/-! ## Joining the fabric (R298, R334, R424, R426) -/

/-- Reserved bytes of a join block: bytes 3, 644 to 647, and bits above the fields of DSCP and NEXT_HOP. -/
def joinResv (bs : List Byte) : Bool :=
  leAt bs 3 1 != 0 || leAt bs 644 4 != 0 || leAt bs 56 8 != 0 || (List.range 8).any (fun i => decide (64 ≤ leAt bs (48 + i) 1)) ||
    (List.range 64).any (fun p => leAt bs (64 + 8 * p + 6) 2 != 0) || decide (1 < leAt bs 2 1)

/-- The IP address of a node-table entry, as a number whose low bits are the address's last. -/
def nodeIp (bs : List Byte) (v6 : Bool) : Nat := if v6 then beNat bs else beNat (bs.drop 12)

/-- Nodes become watched, the part itself apart, up to 1,024 in all (R334). -/
def watchNodes (now : Nat) (ms : List Nat) (d : Dev) : Dev :=
  ms.foldl (fun x m =>
    if m = x.fab.node.toNat ∨ (x.node m).watched ∨ 1024 ≤ (x.fab.nodes.filter (fun n => n.2.watched)).length then x
    else x.modNode m (fun n => { n with watched := true, lastSeen := now })) d

/-- Members of the groups that watch theirs. -/
def groupWatched (d : Dev) : List Nat := (d.coll.groups.filter (fun p => p.2.watch)).flatMap (fun p => p.2.members)

/-- The node table of a join. -/
def joinNodes (now : Nat) (v6 : Bool) (tab : List Byte) (watch : List Nat) (n : Nat) : Tab Node :=
  let listed := (chunksOf 16 (n + 1) tab).zipIdx.foldl (fun t p =>
    tabPut t p.2 { ip := BitVec.ofNat 128 (nodeIp p.1 v6), live := true, watched := watch.contains p.2, byJoin := watch.contains p.2, lastSeen := now }) ([] : Tab Node)
  (watch.filter (fun w => decide (n ≤ w))).foldl (fun t w => tabPut t w { watched := true, byJoin := true, lastSeen := now }) listed

/-- Does a raw ring lie in a region registered with ENGINE, header and slots (R416, R425)? 0 is no ring. -/
def ringSpan (d : Dev) (ring : Nat) : Bool := ring == 0 || (d.engineSpan ring 64 && d.engineSpan ring (64 + 10240 * d.peek32 ring))

/-- Do the areas that a join block names lie in regions registered with ENGINE (R416)? -/
def joinAreas (d : Dev) (blk : List Byte) : Bool :=
  d.engineSpan (leAt blk 16 8) (leAt blk 24 8) && ringSpan d (leAt blk 32 8) && ringSpan d (leAt blk 40 8)

def ndFabJoin (bs : List Byte) (c : Ctl) (d : Dev) : CmdRun :=
  let a := leAt bs 0 8
  let len := leAt bs 8 4
  let blk := d.peekBytes a 648
  let nw := leAt blk 640 4
  let nodes := leAt blk 4 4
  let tabA := leAt blk 8 8
  let n := min nodes 65536
  let v6 := leAt blk 2 1 == 1
  if len = 0 then okay [] d else
  checkedRead c [(a + 640, 4)] [(d.engineSpan a len, 4), (!(decide (648 ≤ len) && d.peekPoison (a + 640) 4), 0xA), (decide (len = 648 + 2 * nw), 3)] d (fun d =>
    let tab := d.peekBytes tabA (16 * n)
    checkedRead c [(a, 648), (tabA, 16 * n), (a + 648, 2 * nw)] [(!d.peekPoison a 648, 0xA), (!joinResv blk, 2), (d.engineSpan tabA (16 * n), 4), (!d.peekPoison tabA (16 * n), 0xA),
             ((List.range n).all (fun i => leAt tab (16 * i + 15) 1 % 64 == 0), 2), (decide (leAt blk 0 2 < nodes) && decide (nodes ≤ 65536) && decide (nw ≤ 1024) && joinAreas d blk, 4),
             (decide (0x8000000 ≤ leAt blk 24 8), 5), (!d.peekPoison (a + 648) (2 * nw), 0xA)] d (fun d =>
      let ws := d.peekBytes (a + 648) (2 * nw)
      let watch := (List.range nw).map (fun i => leAt ws (2 * i) 2)
      let d1 := d.modFab (fun f =>
        { f with node := BitVec.ofNat 16 (leAt blk 0 2), joined := true, leaving := false, ipv6 := v6, nodes := joinNodes c.now v6 tab watch n,
                 dscp := foldRange 8 [] (fun i t => tabSet 0 t i (leAt blk (48 + i) 1)), mac := foldRange 64 [] (fun p t => tabSet 0 t p (leAt blk (64 + 8 * p) 6)),
                 ports := foldRange 64 f.ports (fun p t => tabMod {} t p (fun q => { q with pfcEn := BitVec.ofNat 8 (leAt blk (576 + p) 1) })) })
      okay [] (watchNodes c.now (groupWatched d) (d1.modAux (fun x => { x with oraBase := leAt blk 16 8, oraLen := leAt blk 24 8, rawRx := leAt blk 32 8, rawTx := leAt blk 40 8 })))))

/-- Is every context CLOSED? -/
def allClosed (d : Dev) : Bool := d.fab.flows.all (fun f => f.2.state == .closed)

/-- Heartbeats stop, JOINED clears. -/
def leaveDone (d : Dev) : Dev := d.modFab (fun f => { f with joined := false, leaving := false })

/-- An OPEN context starts to drain; with nothing in flight it is CLOSED at once (R308). -/
def closeFlow (f : Nat) (d : Dev) : Dev :=
  match (d.flow f).state with
  | .opn => drainFlow f (d.modFlow f (fun x => { x with state := .draining }))
  | .failed => d.modFlow f (fun x => { x with state := .closed })
  | .opening => d.modFlow f (fun x => { x with state := .closed })
  | _ => d

def ndFabLeave (_ : List Byte) (_ : Ctl) (d : Dev) : CmdRun :=
  let opn := (d.fab.flows.filter (fun f => f.2.state == .opn)).map Prod.fst
  let d1 := opn.foldl (fun x f => closeFlow f x) (d.modFab (fun f => { f with leaving := true }))
  if allClosed d1 then okay [] (leaveDone d1) else (.waits .fabLeave, d1)

/-! ## Flows (R307, R308, R426) -/

/-- The reply of ND_FLOW_OPEN. -/
def flowReply (f : Flow) : List Byte := payloadOf 8 [(0, 1, f.gen.toNat), (1, 1, f.peerGen.toNat)]

def ndFlowOpen (bs : List Byte) (c : Ctl) (d : Dev) : CmdRun :=
  let f := leAt bs 0 2
  let peer := leAt bs 2 2
  let nd := d.node peer
  checked [(decide (leAt bs 6 1 ≤ 15) && decide (leAt bs 7 1 ≤ 7), 2), (nd.live && !nd.lost, 6), ((d.flow f).state == .closed, 1)] d (fun d =>
    let x : Flow := { state := .opening, gen := (d.flow f).gen + 1, paths := BitVec.ofNat 4 (leAt bs 6 1), tc := BitVec.ofNat 3 (leAt bs 7 1), peerNode := peer,
                      peerFlow := leAt bs 4 2, portMask := BitVec.ofNat 64 (leAt bs 8 8),
                      rxOrs := BitVec.ofNat 32 (d.aux.ors.filter (fun o => o.flow == f)).length }
    (.waits (.flowOpen f x.gen.toNat), sendOpen c f false (d.modFlow f (fun _ => x))))

def ndFlowClose (bs : List Byte) (_ : Ctl) (d : Dev) : CmdRun :=
  let f := leAt bs 0 2
  let d1 := closeFlow f d
  if (d1.flow f).state = .closed then okay [] d1 else (.waits (.flowClose f), d1)

/-! ## Groups (R337 to R339, R426) -/


def groupDefine (bs : List Byte) (c : Ctl) (d : Dev) : CmdRun :=
  let id := leAt bs 2 2
  let n := leAt bs 4 4
  let fan := leAt bs 8 1
  let fl := leAt bs 9 1
  let list := leAt bs 16 8
  let mask := leAt bs 24 8
  let clamp := bitAt fl 0
  checked [(decide (id ≠ 0) && (fan == 0 || (decide (2 ≤ fan) && decide (fan ≤ 16))) && decide (fl < 4) && decide (n ≤ 65536), 2)] d (fun d =>
    if n = 0 then okay [] d else
    let raw := d.peekBytes list (4 * n)
    let members := (List.range n).map (fun i => leAt raw (4 * i) 2)
    let flows := (List.range n).map (fun i => leAt raw (4 * i + 2) 2)
    checkedRead c [(list, 4 * n), (mask, 1024 * n)] [(!clamp || d.engineSpan mask (1024 * n), 4), (d.engineSpan list (4 * n), 4), (!d.peekPoison list (4 * n), 0xA), (decide (members.eraseDups.length = n), 2),
             ((tabFind d.coll.groups id).isNone && !(clamp && (clampGroup d).isSome), 1), (decide (d.coll.groups.length < 256), 5), (members.contains d.fab.node.toNat, 6),
             (!(clamp && d.peekPoison mask (1024 * n)), 0xA)] d (fun d =>
      let masks := if clamp then (List.range n).map (fun i => leNat (d.peekBytes (mask + 1024 * i) 1024)) else []
      checked [(!clamp || !d.opt.configured || masksCover masks d.opt.mbCount, 3)] d (fun d =>
        let g : Group := { members := members, flows := flows, fanout := if fan = 0 then 8 else fan, clamp := clamp, watch := bitAt fl 1, mbMask := masks }
        let d1 := d.modColl (fun m => { m with groups := tabPut m.groups id g })
        okay [] (if g.watch then watchNodes c.now (members.filter (fun m => m != d.fab.node.toNat)) d1 else d1))))

/-- Does a loaded program name a group (R426)? -/
def groupNamed (d : Dev) (id : Nat) (g : Group) : Bool :=
  d.life.loaded && (g.clamp || d.coll.named.contains id || (panels d).any (fun p => p.sigGroup == id || p.replGroup == id))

══════════

[Your goal]: Print exactly the lines from the beginning of the entries through the line with "no ring. -/". Output nothing more.

[The answer]:
/-! ## Joining the fabric (R298, R334, R424, R426) -/

/-- Reserved bytes of a join block: bytes 3, 644 to 647, and bits above the fields of DSCP and NEXT_HOP. -/
def joinResv (bs : List Byte) : Bool :=
  leAt bs 3 1 != 0 || leAt bs 644 4 != 0 || leAt bs 56 8 != 0 || (List.range 8).any (fun i => decide (64 ≤ leAt bs (48 + i) 1)) ||
    (List.range 64).any (fun p => leAt bs (64 + 8 * p + 6) 2 != 0) || decide (1 < leAt bs 2 1)

/-- The IP address of a node-table entry, as a number whose low bits are the address's last. -/
def nodeIp (bs : List Byte) (v6 : Bool) : Nat := if v6 then beNat bs else beNat (bs.drop 12)

/-- Nodes become watched, the part itself apart, up to 1,024 in all (R334). -/
def watchNodes (now : Nat) (ms : List Nat) (d : Dev) : Dev :=
  ms.foldl (fun x m =>
    if m = x.fab.node.toNat ∨ (x.node m).watched ∨ 1024 ≤ (x.fab.nodes.filter (fun n => n.2.watched)).length then x
    else x.modNode m (fun n => { n with watched := true, lastSeen := now })) d

/-- Members of the groups that watch theirs. -/
def groupWatched (d : Dev) : List Nat := (d.coll.groups.filter (fun p => p.2.watch)).flatMap (fun p => p.2.members)

/-- The node table of a join. -/
def joinNodes (now : Nat) (v6 : Bool) (tab : List Byte) (watch : List Nat) (n : Nat) : Tab Node :=
  let listed := (chunksOf 16 (n + 1) tab).zipIdx.foldl (fun t p =>
    tabPut t p.2 { ip := BitVec.ofNat 128 (nodeIp p.1 v6), live := true, watched := watch.contains p.2, byJoin := watch.contains p.2, lastSeen := now }) ([] : Tab Node)
  (watch.filter (fun w => decide (n ≤ w))).foldl (fun t w => tabPut t w { watched := true, byJoin := true, lastSeen := now }) listed

/-- Does a raw ring lie in a region registered with ENGINE, header and slots (R416, R425)? 0 is no ring. -/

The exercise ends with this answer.